Недюжинное мастерство, проявленное (я специально разузнал) артистом тюзовской труппы Андреем Кореневым, претендующим на звание «гения подсадки», вкупе с весьма рискованным по нашим нынешним временам режиссерским ходом могли быть с легким сердцем санкционированы театральной администрацией разве что в спокойнейшем Саратове. В иных городах, с более повышенным эмоциональным фоном, не говоря уже о взвинченной, пережившей «Норд-Ост» Москве, сей провокативный кунштюк вызвал бы, полагаю, совершенно непредсказуемые последствия.
Раз уж речь зашла об артистах, необходимо сказать, что чрезвычайно крепкая и ко всему готовая труппа (пять-шесть разных режиссеров, традиционно осуществляющих здесь постановки каждый сезон) на сей раз выглядела несколько обескураженной. Возможно, виной тому обычное премьерное волнение, порядком усиленное присутствующими в зале знаменитостями (например, Маттиас Лангохофф — еще одно громкое имя западной режиссуры, которого амбициозный директор ТЮЗа Валерий Райков надеется заманить в Саратов). Возможно, причина в том, что за крайне ограниченный срок репетиций с Ли Бруером артисты так и не успели разобраться, как же им следует в спектакле существовать? С опорой на «предлагаемые обстоятельства» пьесы тридцатилетней давности, этой по-американски обстоятельно изложенной «семейной трагедии» из фермерского быта, звучащей сегодня — следует, увы, признать — несколько кондово (возможно, виной тому перевод: работа, выполненная Сергеем Гордеевым, по крайней мере на слух, не блещет красотою слога)? Или же актерам следует «умереть» под напором буйной режиссерской фантазии?
Но главная проблема постановки, наверное, в том, что ровным счетом никого из явленных нам представителей голодающего и истребляемого класса, прямо по песне Шнурова, решительно «не жалко». Ни подстреленного на бегу доброго зрителя, ни взорванной ни за что ни про что фермерской дочери, ни ее безобразно спивающегося отца, вьетнамского ветерана, ни ее матери — страдающей, мятущейся, трогательно нелепой, бессмысленной, совершающей сомнительные поступки и телодвижения.

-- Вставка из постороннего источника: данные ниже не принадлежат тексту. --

-- ==== Sys2Proof/Laws/KeptDma.lean ====
section
/-! SUPPORT. What the operations of Machine/Dma.lean keep of a state. -/

namespace Sys2Proof.Machine

theorem kept_setDmaCh {s₀ s : State} (hk : Kept s₀ s) (c : Nat) (x : DmaCh) : Kept s₀ (State.setDmaCh s c x) := by
  unfold State.setDmaCh
  repeat' first
    | with_reducible exact hk
    | (simp +contextual (maxDischargeDepth := 60) only [hk, kept_mk]; done)
    | with_reducible refine kept_ite (fun _ => ?_) (fun _ => ?_)
    | with_reducible refine kept_foldl _ (fun s hk x => ?_) ?_
    | with_reducible dsimp only
    | (with_reducible split)

theorem kept_dmaFetch {s₀ s : State} (hk : Kept s₀ s) (c : Nat) : Kept s₀ (State.dmaFetch s c) := by
  unfold State.dmaFetch
  have hk2 := hk
  repeat' first
    | with_reducible exact hk
    | with_reducible exact hk2
    | (simp +contextual (maxDischargeDepth := 60) only [kept_setDmaCh, kept_readMem, kept_setF, hk, hk2, kept_mk]; done)
    | with_reducible refine kept_ite (fun _ => ?_) (fun _ => ?_)
    | with_reducible refine kept_foldl _ (fun s hk x => ?_) ?_
    | with_reducible dsimp only
    | (with_reducible split) <;> first | (have hk2 : Kept s₀ _ := kept_pair ‹(_ : _ × State) = (_, _)› (by simp +contextual (maxDischargeDepth := 60) only [kept_setDmaCh, kept_readMem, kept_setF, hk, hk2, kept_mk]; done)) | skip

theorem kept_dmaHeadWrite {s₀ s : State} (hk : Kept s₀ s) (c : Nat) (w : Word) : Kept s₀ (State.dmaHeadWrite s c w) := by
  unfold State.dmaHeadWrite
  repeat' first
    | with_reducible exact hk
    | (simp +contextual (maxDischargeDepth := 60) only [kept_setDmaCh, kept_setF, hk, kept_ite, kept_mk]; done)
    | with_reducible refine kept_ite (fun _ => ?_) (fun _ => ?_)
    | with_reducible refine kept_foldl _ (fun s hk x => ?_) ?_
    | with_reducible dsimp only
    | (with_reducible split)

theorem kept_dmaReturn {s₀ s : State} (hk : Kept s₀ s) (c : Nat) : Kept s₀ (State.dmaReturn s c) := by
  unfold State.dmaReturn
  repeat' first
    | with_reducible exact hk
    | (simp +contextual (maxDischargeDepth := 60) only [kept_setDmaCh, kept_setF, hk, kept_mk]; done)
    | with_reducible refine kept_ite (fun _ => ?_) (fun _ => ?_)
    | with_reducible refine kept_foldl _ (fun s hk x => ?_) ?_
    | with_reducible dsimp only
    | (with_reducible split)

theorem kept_dmaSetEn {s₀ s : State} (hk : Kept s₀ s) (c : Nat) (en : Bool) : Kept s₀ (State.dmaSetEn s c en) := by
  unfold State.dmaSetEn
  repeat' first
    | with_reducible exact hk
    | (simp +contextual (maxDischargeDepth := 60) only [kept_setDmaCh, kept_setB, kept_dmaReturn, hk, kept_ite, kept_mk]; done)
    | with_reducible refine kept_ite (fun _ => ?_) (fun _ => ?_)
    | with_reducible refine kept_foldl _ (fun s hk x => ?_) ?_
    | with_reducible dsimp only
    | (with_reducible split)

theorem kept_dmaRead {s₀ s : State} (hk : Kept s₀ s) (x : DmaSide) (i : Nat) : Kept s₀ (State.dmaRead s x i).2 := by
  unfold State.dmaRead
  have hk2 := hk
  repeat' first
    | with_reducible exact hk
    | with_reducible exact hk2
    | (simp +contextual (maxDischargeDepth := 60) only [kept_readMem, kept_takeFresh, hk, hk2, kept_ite, kept_mk]; done)
    | with_reducible refine kept_ite (fun _ => ?_) (fun _ => ?_)
    | with_reducible refine kept_foldl _ (fun s hk x => ?_) ?_
    | with_reducible dsimp only
    | (with_reducible split) <;> first | (have hk2 : Kept s₀ _ := kept_pair ‹(_ : _ × State) = (_, _)› (by simp +contextual (maxDischargeDepth := 60) only [kept_readMem, kept_takeFresh, hk, hk2, kept_ite, kept_mk]; done)) | skip

theorem kept_dmaWrite {s₀ s : State} (hk : Kept s₀ s) (x : DmaSide) (i : Nat) (bs : List Byte) : Kept s₀ (State.dmaWrite s x i bs).2 := by
  unfold State.dmaWrite
  have hk2 := hk
  repeat' first
    | with_reducible exact hk
    | with_reducible exact hk2
    | (simp +contextual (maxDischargeDepth := 60) only [kept_writeMem, hk, hk2, kept_ite, kept_mk]; done)
    | with_reducible refine kept_ite (fun _ => ?_) (fun _ => ?_)
    | with_reducible refine kept_foldl _ (fun s hk x => ?_) ?_
    | with_reducible dsimp only
    | (with_reducible split) <;> first | (have hk2 : Kept s₀ _ := kept_pair ‹(_ : _ × State) = (_, _)› (by simp +contextual (maxDischargeDepth := 60) only [kept_writeMem, hk, hk2, kept_ite, kept_mk]; done)) | skip

theorem kept_dmaUnit {s₀ s : State} (hk : Kept s₀ s) (d : DmaDesc) (i : Nat) : Kept s₀ (State.dmaUnit s d i).2 := by
  unfold State.dmaUnit
  have hk2 := hk
  repeat' first
    | with_reducible exact hk
    | with_reducible exact hk2
    | (simp +contextual (maxDischargeDepth := 60) only [kept_dmaRead, kept_dmaWrite, hk, hk2, kept_ite, kept_mk]; done)
    | with_reducible refine kept_ite (fun _ => ?_) (fun _ => ?_)
    | with_reducible refine kept_foldl _ (fun s hk x => ?_) ?_
    | with_reducible dsimp only
    | (with_reducible split) <;> first | (have hk2 : Kept s₀ _ := kept_pair ‹(_ : _ × State) = (_, _)› (by simp +contextual (maxDischargeDepth := 60) only [kept_dmaRead, kept_dmaWrite, hk, hk2, kept_ite, kept_mk]; done)) | skip

theorem kept_dmaRun {s₀ s : State} (hk : Kept s₀ s) (c : Nat) (n : Nat) : Kept s₀ (State.dmaRun s c n) := by
  induction n generalizing s with
  | zero => exact hk
  | succ n ih =>
    unfold State.dmaRun
    repeat' first
      | with_reducible exact hk
      | (simp +contextual (maxDischargeDepth := 60) only [ih, kept_setDmaCh, kept_dmaUnit, hk, kept_ite, kept_mk]; done)
      | with_reducible refine kept_ite (fun _ => ?_) (fun _ => ?_)
      | with_reducible refine kept_foldl _ (fun s hk x => ?_) ?_
      | with_reducible dsimp only
      | (with_reducible split)

theorem kept_dmaBegin {s₀ s : State} (hk : Kept s₀ s) (c : Nat) : Kept s₀ (State.dmaBegin s c) := by
  unfold State.dmaBegin
  repeat' first
    | with_reducible exact hk
    | (simp +contextual (maxDischargeDepth := 60) only [kept_setDmaCh, hk, kept_mk]; done)
    | with_reducible refine kept_ite (fun _ => ?_) (fun _ => ?_)
    | with_reducible refine kept_foldl _ (fun s hk x => ?_) ?_
    | with_reducible dsimp only
    | (with_reducible split)

theorem kept_dmaExecute {s₀ s : State} (hk : Kept s₀ s) (c : Nat) (op : Nat) (n : Nat) (hostErr : Bool) : Kept s₀ (State.dmaExecute s c op n hostErr) := by
  unfold State.dmaExecute
  repeat' first
    | with_reducible exact hk
    | (simp +contextual (maxDischargeDepth := 60) only [kept_setDmaCh, kept_dmaBegin, kept_dmaRun, hk, kept_ite, kept_mk]; done)
    | with_reducible refine kept_ite (fun _ => ?_) (fun _ => ?_)
    | with_reducible refine kept_foldl _ (fun s hk x => ?_) ?_
    | with_reducible dsimp only
    | (with_reducible split)

theorem kept_dmaWriteRecord {s₀ s : State} (hk : Kept s₀ s) (c : Nat) (e : DmaExec) (status : Nat) (off : Nat) : Kept s₀ (State.dmaWriteRecord s c e status off) := by
  unfold State.dmaWriteRecord
  have hk2 := hk
  repeat' first
    | with_reducible exact hk
    | with_reducible exact hk2
    | (simp +contextual (maxDischargeDepth := 60) only [kept_setDmaCh, kept_raise, kept_takeFresh, kept_setB, kept_incSat, kept_writeMem, kept_dmaSetEn, kept_setF, hk, hk2, kept_ite, kept_mk]; done)
    | with_reducible refine kept_ite (fun _ => ?_) (fun _ => ?_)
    | with_reducible refine kept_foldl _ (fun s hk x => ?_) ?_
    | with_reducible dsimp only
    | (with_reducible split) <;> first | (have hk2 : Kept s₀ _ := kept_pair ‹(_ : _ × State) = (_, _)› (by simp +contextual (maxDischargeDepth := 60) only [kept_setDmaCh, kept_raise, kept_takeFresh, kept_setB, kept_incSat, kept_writeMem, kept_dmaSetEn, kept_setF, hk, hk2, kept_ite, kept_mk]; done)) | skip

theorem kept_dmaComplete {s₀ s : State} (hk : Kept s₀ s) (c : Nat) : Kept s₀ (State.dmaComplete s c) := by
  unfold State.dmaComplete
  repeat' first
    | with_reducible exact hk
    | (simp +contextual (maxDischargeDepth := 60) only [kept_setDmaCh, kept_dmaWriteRecord, hk, kept_ite, kept_mk]; done)
    | with_reducible refine kept_ite (fun _ => ?_) (fun _ => ?_)
    | with_reducible refine kept_foldl _ (fun s hk x => ?_) ?_
    | with_reducible dsimp only
    | (with_reducible split)

theorem kept_dmaCqTail {s₀ s : State} (hk : Kept s₀ s) (c : Nat) (w : Word) : Kept s₀ (State.dmaCqTail s c w) := by
  unfold State.dmaCqTail
  repeat' first
    | with_reducible exact hk
    | (simp +contextual (maxDischargeDepth := 60) only [kept_dmaComplete, kept_setF, hk, kept_ite]; done)
    | with_reducible refine kept_ite (fun _ => ?_) (fun _ => ?_)
    | with_reducible refine kept_foldl _ (fun s hk x => ?_) ?_
    | with_reducible dsimp only
    | (with_reducible split)

theorem kept_dmaAbort {s₀ s : State} (hk : Kept s₀ s) (c : Nat) : Kept s₀ (State.dmaAbort s c) := by
  unfold State.dmaAbort
  repeat' first
    | with_reducible exact hk
    | (simp +contextual (maxDischargeDepth := 60) only [kept_setDmaCh, kept_dmaSetEn, hk, kept_ite, kept_mk]; done)
    | with_reducible refine kept_ite (fun _ => ?_) (fun _ => ?_)
    | with_reducible refine kept_foldl _ (fun s hk x => ?_) ?_
    | with_reducible dsimp only
    | (with_reducible split)

end Sys2Proof.Machine
end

Берусь предположить, что со спектаклем в относительно короткие сроки что-то произойдет: опытные и умелые артисты приведут его, так сказать, к какому-то знаменателю. Либо все-таки эту историю «очеловечат», либо дойдут до замысленной Ли Бруером высочайшей степени экзистенциального остранения.
{-tsr-}Впрочем, даже если с саратовским «Проклятbем голодающего класса» ничего существенного уже не случится, его все равно можно считать громким событием нашей театральной жизни. Тут кто-то, возможно, задастся вопросом: а не слишком ли жесткими в таком случае выглядят претензии автора к спектаклю? Нет, ибо театр, который хочет существовать не в провинциальном российском, а общемировом театральном процессе, заслуживает разговора самого серьезного и оценок по гамбургскому, а не по саратовскому счету.